この婚姻話を持ちかけてきたのは代官だった。この話をした時、シホは今迄世話になった恩を返す、と言って快く承諾した。嫌なら勧めはしないと言ったが、彼女は強くそれを拒んだ。優しい彼女の事だから、マンタ家の立場を慮ったのだろう。
下級役人が村代官の申し出を断れば、後々何をされるか分からない。それを気にして、シホは婚姻の話を受け入れたのだ。

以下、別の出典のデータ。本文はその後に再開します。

/-- One item of a ray's work. -/
def State.rayStep (s : State) (cl slot : Nat) (r : Ray) (w : RayWork) (rest : List RayWork) : State :=
  let c : Ctx := ⟨(s.gang r.gang).part, cl * 4, some r.team, none⟩
  let skip := fun (t : Word) => !FVal.le (f64.decode t.toNat) (f64.decode r.tcur.toNat)
  let r0 := { r with stack := rest }
  match w with
  | .decided addr yes ends =>
    afterLog cl slot (s.rayLog r0 addr (logWord 2 (if yes then 1 else 0) [])) (if ends then some r0.endCode else none)
  | .user uid addr t =>
    if skip t then s.modRay cl slot fun _ => r0
    else (s.modRay cl slot fun _ => { r0 with paused := some uid, pausedAt := addr }).modTeam r.team fun x =>
      { x with cands := x.cands ++ [⟨r.addr, uid, r.job, r.tcur⟩] }
  | .node a t =>
    if skip t then s.modRay cl slot fun _ => r0
    else
      (match s.engResolve r.team (s.engGet c .load a 128) with
      | .wait s1 => s1
      | .fail f s1 => s1.rayFetchFail cl slot r f
      | .ok b =>
        if !boxOk b then s.endRay cl slot 0x50
        else
          let v := r.visits b
          let r1 := { r with stack := v.map (childWork b a) ++ rest }
          afterLog cl slot ((s.noteRange c a 128).rayLog r1 a (logWord 0 ((v.map fun x => 2 ^ x.1).sum) (v.map (·.1)))) none)
  | .block a t =>
    if skip t then s.modRay cl slot fun _ => r0
    else
      (match s.engResolve r.team (s.engGet c .load a 256) with
      | .wait s1 => s1
      | .fail f s1 => s1.rayFetchFail cl slot r f
      | .ok b =>
        if !blockOk b then s.endRay cl slot 0x50
        else
          let x := r0.testTris b (fieldAt b 0 4) 0 0
          afterLog cl slot ((s.noteRange c a 256).rayLog x.1 a (logWord 1 x.2.1 [])) (if x.2.2 then some x.1.endCode else none))

/-- RAY_TRAVERSAL: a ray slot advances: it starts, handles one item of work, ends, or writes its hit block; a paused ray
stays. -/
def execRayTraversal (cluster slot : Nat) (s : State) : Res :=
  .next (match tfind (tget [] s.rays cluster) slot with
    | none => s
    | some r => s.under (.ray cluster slot) r.old fun s =>
      if r.paused.isSome then s
      else if r.geom.isNone then s.rayStart cluster slot r
      else match r.ending, r.stack with
        | some code, _ => s.closeRay cluster slot r code
        | none, w :: rest => s.rayStep cluster slot r w rest
        | none, [] =>
          if r.replay && !r.diverged && decide (r.logIdx < r.logCap) then
            afterLog cluster slot (s.rayLog r 0 (logWord 3 0 [])) (some r.endCode)
          else s.endRay cluster slot r.endCode)

end Sys2Proof.Machine
end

しかし孤児の時に拾い、家族同然に育った彼女には幸せに成って貰いたかった。
カガ・マンタの思いは、親が子の幸せを願うそれに似ている。
確かにこの婚姻は、身寄りの無い彼女にとって良い話だろうと思っているが、何故か先程から胸の内がもやもやし、酒が不味い。
「マンタ様……」
「何だ?」
すると、自分の部下が一人耳元で何か囁く。
「先程から屋敷の前で不審な輩がうろついているのですが……」
「不審な輩……?」
眉間に皺を寄せるカガ。何故それを態々自分に報せに来るのか分からない。それならさっさと追い払えばいいし、それが彼等の仕事だ。
だが、次に部下が言った事は更に彼を困惑させる。
「その者。しきりにマンタ様に会わせろと騒いで聞かぬのです。屈強な衛兵が追い払おうとしても、逆にのされてしまいまして……」
一体どんな人物だろうか。
今この場に居るのは何とも気分が悪い彼は、少し苛立ちながらもその不審者を取り締まろうと思い、部下達数十人を連れ、屋敷の門へ向かった。
* * *
「……お前か」
「よ。盛り上がってるか?」
眼前に立ち、得意げに笑うのは友イヅナだった。
その時、カガ・マンタに不吉な予感が走る。この男を前にして、酷い悪寒を感じたのだ……。